Wherever the string "Machine" appears in the records, return the line that holds it.

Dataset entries

==========

-- ==== Sys2Proof/Machine/RegAccess.lean ====
section
/-!
DEFINITION. Reads and writes of the control registers (R5, R6, R37–R44): what each read-only field shows, and what a
write does: staged and plain values, bits that clear, and the registers whose writes are commands.
-/
namespace Sys2Proof.Machine

/-! ## Small parts -/

/-- A value at a bit offset. -/
def sh (v lo : Nat) : Nat := v * 2 ^ lo
def shB (b : Bool) (lo : Nat) : Nat := if b then 2 ^ lo else 0

def tileFin (u : Nat) : Fin 48 := ⟨u % 48, Nat.mod_lt _ (by decide)⟩
def stackFin (u : Nat) : Fin 12 := ⟨u % 12, Nat.mod_lt _ (by decide)⟩
def lgFin (u : Nat) : Fin 6 := ⟨u % 6, Nat.mod_lt _ (by decide)⟩
def partFin (u : Nat) : Fin 8 := ⟨u % 8, Nat.mod_lt _ (by decide)⟩
def sidFin (u : Nat) : Fin 16 := ⟨u % 16, Nat.mod_lt _ (by decide)⟩

/-! ## Read-only fields, by block -/

def Freq.word (f : Freq) (period : Nat) : Nat := shB f.switching 31 + sh f.cur 25 + period

def State.roTile (s : State) (t off : Nat) : Nat :=
  let x := s.tile t
  match off with
  | 0x44 => x.freq.word (s.period (.tile t))
  | 0x54 => shB x.reseeding 31 + sh (s.cfg .tile t 0x50 16 16) 16 + x.reseeds.toNat
  | _ => 0

/-- A claim as MXE_CLAIM shows it: valid, and the device queue number (R132). -/
def State.claimWord (s : State) (hi lo : Option Nat) : Nat :=
  let one := fun (c : Option Nat) => match c with
    | some q => 2 ^ 15 + s.queNum q
    | none => 0
  sh (one hi) 16 + one lo

/-- MXE_BOOK_STAT of a slot: what it holds, its generations and REFS (R190). -/
def State.bookWord (s : State) (t i : Nat) : Nat :=
  let b := SMap.get .reset (s.mxe t).books i
  shB b.live.isSome 31 + shB b.pend.isSome 30 + shB b.retiring 29 + shB b.paired 28 + sh b.shape.toNat 26
    + sh b.escFmt.toNat 24 + sh ((b.live.getD 0).toNat) 16 + sh ((b.pend.getD 0).toNat) 8 + min 0xFF (s.bookRefs t i)

def bufCode : BufSt → Nat
  | .empty => 0 | .loading => 1 | .ready => 2

def State.roMxe (s : State) (t off : Nat) : Nat :=
  let m := s.mxe t
  match off with
  | 0x14 =>
    shB (m.inArray ≠ []) 31 + shB m.ramp.on 30 + shB (m.act.st = .ready) 29 + sh (bufCode m.shd.st) 27
      + shB (s.slotBusy t 1) 26 + shB (s.slotBusy t 0) 25 + shB m.act.narrow 24
  | 0x18 => s.claimWord m.shd.claim m.act.claim
  | 0x1C => s.claimWord m.slot1.claim m.slot0.claim
  | 0x24 => m.replays.toNat
  | 0x3C => shB m.save.isSome 31 + m.saveRes.toNat
  | 0xA0 => m.bubbles.toNat
  | o => if 0x80 ≤ o ∧ o < 0xA0 then s.bookWord t ((o - 0x80) / 4) else 0

/-- OP and index of the instruction a tile's vector engine runs; between commands, of the last that ran (R213). -/
def Vxe.running (x : Vxe) : Nat × Nat :=
  match x.op with
  | some o =>
    if o.work = .run ∧ o.started ∧ 48 + o.pc < o.prog.length then (inOp (progInst o.prog o.pc), o.pc % 256)
    else (x.lastOp.toNat, x.lastPc.toNat)
  | none => (x.lastOp.toNat, x.lastPc.toNat)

==========

• [Expected output]
-- ==== Sys2Proof/Machine/RegAccess.lean ====
namespace Sys2Proof.Machine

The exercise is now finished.